As an actor and the founder of Warriors Inc, he helped some of Tinsel Town's biggest filmmakers legitimize military action scenes.
Dye's Silver Screen credits include Saving Private Ryan, Platoon, and Forrest Gump.
You can tack on a list of impressive television credits and a handful of novels, and you can conclude Dye has had a notable career in the entertainment industry.
But there's more, Dye is a decorated United States Marine who served three tours in Vietnam receiving the Bronze Star with V for Valor, and three Purple Hearts.
We welcome Captain Dale Dye to conversations.
Thanks for being with us.
- Sure, Jeff.
It's great to be in Pensacola.
- Well, it's a pleasure to have you, before we get into talking about movies in Hollywood and that kind of stuff, what was it about you, you joined the Marine Corps right outta high school, where did the military interest come from as a kid growing up?
- I'm not sure, I think it was probably movies.
- Okay.
- You know, you see the flag waving in the breeze and hear the bugle call and I was, I guess like any kid in those days from Middle America.
And I wanted to, I went to the Missouri Military Academy, and wanted to go to the Naval Academy after I graduated.
- Right.
- But I had played too much football, and chased too many girls and I couldn't pass the entry exam.
(Jeff laughing) Not only could I not pass the interview exam, I couldn't pass it twice.
- Oh no.
- And so I was at a loss for what to do, and I bummed around and I think I was sitting on a street corner in Cape Gerardo, Missouri, and I saw an A sign, one of these recruiting A sign and it had this lantern-jawed Marine with in dress blue uniform.
And I looked at him, and it just had one word up across the top, it said, "Ready?"
I look at that and I said, "Do you know, by God I think I am."
And I enlisted in on the, I think it was the third day of January, 1964.
- Wow.
And you were in for what, 30 years or?
- No, 21.
- Twenty, oh, okay, for 21 years and ultimately became a captain.
Talk about your route, 'cause you started off as an enlisted man.
- Yeah, I'm what the Marine Corps calls a Mustang.
I was 13 years enlisted, and by the time Vietnam was over with, our new commandant of the Marine Corps decided that, well, we need to broom out some of the deadwood that accumulated during Vietnam.
And the way to do this, thought our commandant is to reach down in the enlisted ranks and get these guys who lots of combat experience and let's make them officers.
Well, I was a master sergeant at the time, pretty near the top of the enlisted structure.
I said, "I'm not gonna be an officer, who needs that?
Why should I go to the dark side, now that I'm up here on the top of the enlisted?"
- Sure, sure.
- And our commandant said, "Look, this is not a question, Dye.
You are going to go be an officer."
And the my saving grace was that I didn't have a college degree, so I couldn't be a full fledged officer.

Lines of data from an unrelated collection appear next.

-- ==== Sys2Proof/Machine/Fetch.lean ====
section
/-! DEFINITION. How the decoder comes to its next instruction: the header at offsets 0 to 3 (43_decoder.md rule R161), then
an op at the read pointer, after the tests for a full grid and an exhausted buffer (R162, R163, R164). Only bytes below L
are read, and only those of the instruction (20_memory.md rule R53). -/

namespace Sys2Proof.Machine

/-- What the fetch finds. -/
inductive Fetched where
  /-- The instruction to execute. -/
  | instr (i : Instr)
  /-- Its bytes are not all there, or none is: an error of the stream (R161, R164, R165, R168). -/
  | error (c : Code)
  /-- The grid is full: the decode completes (R163). -/
  | complete
  /-- The buffer cannot be read as the host's duties say (log 4, log 15). -/
  | fault (f : Fault)
deriving DecidableEq, Repr

/-- The instruction in `n` bytes at offset `a`. A unit cut short is the error `c`. -/
def fetchAt (place : Place) (a n : Nat) (c : Code) (s : State) : Fetched :=
  if a + n > s.dec.l then .error c
  else
    match bytesInAt a n s with
    | .error f => .fault f
    | .ok bs =>
      match decode place bs with
      | .ok (i, _) => .instr i
      | .error _ => .error c

/-- The header (R161). -/
def fetchHeader (s : State) : Fetched := fetchAt .start 0 4 .truncatedHeader s

/-- The op at the read pointer: its first byte gives its length (30_encoding.md rule R81). -/
def fetchOp (s : State) : Fetched :=
  match byteIn s.dec.rp s with
  | .error f => .fault f
  | .ok b => fetchAt .opStream s.dec.rp (opLength b) .truncatedOp s

/-- The decoder's next instruction, in the order of R162. -/
def fetch (s : State) : Fetched :=
  match s.dec.stage with
  | .hdr => fetchHeader s
  | .ops =>
    if s.dec.cur = s.dec.n then .complete
    else if s.dec.rp = s.dec.l then .error .truncatedStream
    else fetchOp s

/-- Completion (R163): with STRICT_TRAILING, bytes left after the grid is full are GridOverrun. -/
def decComplete (s : State) : State :=
  if s.dec.rp < s.dec.l ∧ s.cfg.strictTrailing then raiseError .dec .gridOverrun s
  else finishDecoder s

end Sys2Proof.Machine
end

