-- ==== Sys2Proof/Laws/State.lean ====
section
/-! SUPPORT. What each named update of State does to each field. -/

namespace Sys2Proof.Machine

@[simp] theorem emit_cfg (v : Byte) (s : State) : (emit v s).cfg = s.cfg := rfl
@[simp] theorem emit_enc (v : Byte) (s : State) : (emit v s).enc = { s.enc with outlen := s.enc.outlen + 1 } := rfl
@[simp] theorem emit_dec (v : Byte) (s : State) : (emit v s).dec = s.dec := rfl
@[simp] theorem emit_gridIn (v : Byte) (s : State) : (emit v s).gridIn = s.gridIn := rfl
@[simp] theorem emit_bytesIn (v : Byte) (s : State) : (emit v s).bytesIn = s.bytesIn := rfl
@[simp] theorem emit_bytesOut (v : Byte) (s : State) : (emit v s).bytesOut = Memory.write s.bytesOut s.enc.outlen v := rfl
@[simp] theorem emit_gridOut (v : Byte) (s : State) : (emit v s).gridOut = s.gridOut := rfl
@[simp] theorem emit_agenda (v : Byte) (s : State) : (emit v s).agenda = s.agenda := rfl
@[simp] theorem emit_hostData (v : Byte) (s : State) : (emit v s).hostData = s.hostData := rfl
@[simp] theorem emit_fresh (v : Byte) (s : State) : (emit v s).fresh = s.fresh := rfl

@[simp] theorem raiseEnc_cfg (c : Code) (s : State) : (raiseError .enc c s).cfg = s.cfg := rfl
@[simp] theorem raiseEnc_enc (c : Code) (s : State) : (raiseError .enc c s).enc = { s.enc with code := c, phase := .error } := rfl
@[simp] theorem raiseEnc_dec (c : Code) (s : State) : (raiseError .enc c s).dec = s.dec := rfl
@[simp] theorem raiseEnc_gridIn (c : Code) (s : State) : (raiseError .enc c s).gridIn = s.gridIn := rfl
@[simp] theorem raiseEnc_bytesIn (c : Code) (s : State) : (raiseError .enc c s).bytesIn = s.bytesIn := rfl
@[simp] theorem raiseEnc_bytesOut (c : Code) (s : State) : (raiseError .enc c s).bytesOut = s.bytesOut := rfl
@[simp] theorem raiseEnc_gridOut (c : Code) (s : State) : (raiseError .enc c s).gridOut = s.gridOut := rfl
@[simp] theorem raiseEnc_agenda (c : Code) (s : State) : (raiseError .enc c s).agenda = s.agenda := rfl
@[simp] theorem raiseEnc_hostData (c : Code) (s : State) : (raiseError .enc c s).hostData = s.hostData := rfl
@[simp] theorem raiseEnc_fresh (c : Code) (s : State) : (raiseError .enc c s).fresh = s.fresh := rfl

@[simp] theorem raiseDec_cfg (c : Code) (s : State) : (raiseError .dec c s).cfg = s.cfg := rfl
@[simp] theorem raiseDec_enc (c : Code) (s : State) : (raiseError .dec c s).enc = s.enc := rfl
@[simp] theorem raiseDec_dec (c : Code) (s : State) : (raiseError .dec c s).dec = { s.dec with code := c, phase := .error } := rfl
@[simp] theorem raiseDec_gridIn (c : Code) (s : State) : (raiseError .dec c s).gridIn = s.gridIn := rfl
@[simp] theorem raiseDec_bytesIn (c : Code) (s : State) : (raiseError .dec c s).bytesIn = s.bytesIn := rfl
@[simp] theorem raiseDec_bytesOut (c : Code) (s : State) : (raiseError .dec c s).bytesOut = s.bytesOut := rfl
@[simp] theorem raiseDec_gridOut (c : Code) (s : State) : (raiseError .dec c s).gridOut = s.gridOut := rfl
@[simp] theorem raiseDec_agenda (c : Code) (s : State) : (raiseError .dec c s).agenda = s.agenda := rfl
@[simp] theorem raiseDec_hostData (c : Code) (s : State) : (raiseError .dec c s).hostData = s.hostData := rfl
@[simp] theorem raiseDec_fresh (c : Code) (s : State) : (raiseError .dec c s).fresh = s.fresh := rfl

@[simp] theorem startEncoder_cfg (hin win : BitVec 32) (s : State) : (startEncoder hin win s).cfg = s.cfg := rfl
@[simp] theorem startEncoder_enc (hin win : BitVec 32) (s : State) : (startEncoder hin win s).enc = { s.enc with hin := hin, win := win, prev := Pixel.zero, cache := cacheCleared, run := 0, i := 0, outlen := 0, code := .ok, phase := .busy, stage := .hdr } := rfl
@[simp] theorem startEncoder_dec (hin win : BitVec 32) (s : State) : (startEncoder hin win s).dec = s.dec := rfl
@[simp] theorem startEncoder_gridIn (hin win : BitVec 32) (s : State) : (startEncoder hin win s).gridIn = s.gridIn := rfl
@[simp] theorem startEncoder_bytesIn (hin win : BitVec 32) (s : State) : (startEncoder hin win s).bytesIn = s.bytesIn := rfl
@[simp] theorem startEncoder_bytesOut (hin win : BitVec 32) (s : State) : (startEncoder hin win s).bytesOut = s.bytesOut := rfl
@[simp] theorem startEncoder_gridOut (hin win : BitVec 32) (s : State) : (startEncoder hin win s).gridOut = s.gridOut := rfl
@[simp] theorem startEncoder_agenda (hin win : BitVec 32) (s : State) : (startEncoder hin win s).agenda = s.agenda := rfl
@[simp] theorem startEncoder_hostData (hin win : BitVec 32) (s : State) : (startEncoder hin win s).hostData = s.hostData := rfl
@[simp] theorem startEncoder_fresh (hin win : BitVec 32) (s : State) : (startEncoder hin win s).fresh = s.fresh := rfl

@[simp] theorem startDecoder_cfg (l : Nat) (s : State) : (startDecoder l s).cfg = s.cfg := rfl
@[simp] theorem startDecoder_enc (l : Nat) (s : State) : (startDecoder l s).enc = s.enc := rfl
@[simp] theorem startDecoder_dec (l : Nat) (s : State) : (startDecoder l s).dec = { s.dec with l := l, prev := Pixel.zero, cache := cacheCleared, rp := 0, cur := 0, h := 0, w := 0, n := 0, code := .ok, phase := .busy, stage := .hdr } := rfl
@[simp] theorem startDecoder_gridIn (l : Nat) (s : State) : (startDecoder l s).gridIn = s.gridIn := rfl
@[simp] theorem startDecoder_bytesIn (l : Nat) (s : State) : (startDecoder l s).bytesIn = s.bytesIn := rfl
@[simp] theorem startDecoder_bytesOut (l : Nat) (s : State) : (startDecoder l s).bytesOut = s.bytesOut := rfl
@[simp] theorem startDecoder_gridOut (l : Nat) (s : State) : (startDecoder l s).gridOut = s.gridOut := rfl
@[simp] theorem startDecoder_agenda (l : Nat) (s : State) : (startDecoder l s).agenda = s.agenda := rfl
@[simp] theorem startDecoder_hostData (l : Nat) (s : State) : (startDecoder l s).hostData = s.hostData := rfl
@[simp] theorem startDecoder_fresh (l : Nat) (s : State) : (startDecoder l s).fresh = s.fresh := rfl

I could only be a warrant officer.
So that launched me on my career of pursuing my education so that I could get the college degree, and then convert my commission.
But it was a long and torturous ordeal that ended up, I made it to master sergeant and chief warren officer, then lieutenant, and then captain.
- When did you learn about leadership in the Marine Corps?
- Day one, actually, the first time I hit a drill instructor.
And it's a frightening thing for any young man or woman.
And because I had a military school background, I could see through the veneer a bit.
I said, "What's he doing?
Is he just intimidating?
Is he just being a jerk or is there leadership here?
Is there some inspirational thing?
Am I supposed to clone this guy?
What am I supposed to?"
And I began to think that if anybody understands leadership, the Marine Corps does, and they're expert at it.
And so I decided what I have to do, if I'm gonna be one, is start paying attention, because there's so much behind the scenes, there's so much behind the facade of how you lead men and women.
You know, you have to, there's an imagery involved, but there also has to be a tremendous amount of psychology, a tremendous amount of understanding of human nature.
And that's what fascinates me about it.
- Yeah.
I ask you that because you went on in your Hollywood career to be a leader and to train actors, and I want to get into that in a moment, but first, tell us how you made the transition out of the military into the entertainment industry.
- Well, I'd love to say that it was one of the most brilliant concepts the world has ever known.
But I can't say that because that'd be a lie.
- Yeah.
- It was a case really, Jeff, of you can do a lot of things people tell you you can't do if you're ignorant.
And Lord, was I ignorant, particularly about how movies were made.
I had decided through a series of fuzzy headed naval gazing that, maybe I could bring something to the table in a creative endeavor.
So how about motion pictures and television?
Why motion pictures and television?
Well, I was upset, I think I'd seen every military movie there was.
And frankly, they just upset me because they didn't reflect who I was, who all the men I knew and all the women I knew, and the situations I knew, and the way we related to each other.
Those things were absent in the depictions I was seeing on movies and television.
Well, I'll just go out there and unscrew that.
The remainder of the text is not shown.